* PROBLEM TO SOLVE:
As soon as the line containing "some .float32, fval" appears, copy it and every following line word for word until the records end.

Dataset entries
..........
-- ==== Sys2Proof/Machine/Flags.lean ====
section
/-! DEFINITION. RSFC has no flags (10_state.md R12). What takes their place is the status of a
response, and which result fields it leaves valid (60_exceptions.md R200 to R205). -/

namespace Sys2Proof.Machine

/-- The number of a status (60_exceptions.md R200). -/
def Status.code : Status → BitVec 3
  | .ok => 0#3
  | .tooShort => 1#3
  | .incompleteFrame => 2#3
  | .unknownParameter => 3#3
  | .illegalOperand => 4#3

/-- `raise <Status>(info)`: the status, the information reported, and no result field
(00_scope.md R6, 60_exceptions.md R200, R203). -/
def raise (status : Status) (info : Nat) : Response := { status := status, info := some info }

/-- The response to a reserved operand code (30_encoding.md R61). -/
def illegalOperand (info : Nat) : Response := raise .illegalOperand info

/-- The response of a lookup that hit: the row, the index, the type and its width
(40_parameter_table.md R82). -/
def foundRow (r : Nat) (i : Half) (t : ParamType) : Response :=
  { status := .ok
    found := some true
    paramId := some (BitVec.ofNat 4 r)
    index := some i
    ptype := some t
    width := some (paramWidth t) }

/-- `typed(tag, raw_value)` put into a response: the whole word as an f32, or its low 16 or 8 bits
zero-extended (44_decode.md R150). -/
def typedValue (t : ParamType) (raw : Word32) (r : Response) : Response :=
  match t with
  | .float32 => { r with tag := some .float32, fval := some raw }
  | .int16 => { r with tag := some .int16, ival := some (raw.setWidth 16) }
  | .int8 => { r with tag := some .int8, ival := some ((raw.setWidth 8).setWidth 16) }

/-- A response that carries the three fields of a `ResponseFrame` (44_decode.md R140). -/
def frameResponse (status : Status) (info : Option Nat) (f : ResponseFrame) : Response :=
  { status := status
    info := info
    parameterIndex := some f.parameterIndex
    rawValue := some f.rawValue
    reservedBytes := some f.reservedBytes }

end Sys2Proof.Machine
end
..........
* SOLUTION FOR THIS TASK:
  | .float32 => { r with tag := some .float32, fval := some raw }
  | .int16 => { r with tag := some .int16, ival := some (raw.setWidth 16) }
  | .int8 => { r with tag := some .int8, ival := some ((raw.setWidth 8).setWidth 16) }

/-- A response that carries the three fields of a `ResponseFrame` (44_decode.md R140). -/
def frameResponse (status : Status) (info : Option Nat) (f : ResponseFrame) : Response :=
  { status := status
    info := info
    parameterIndex := some f.parameterIndex
    rawValue := some f.rawValue
    reservedBytes := some f.reservedBytes }

end Sys2Proof.Machine
end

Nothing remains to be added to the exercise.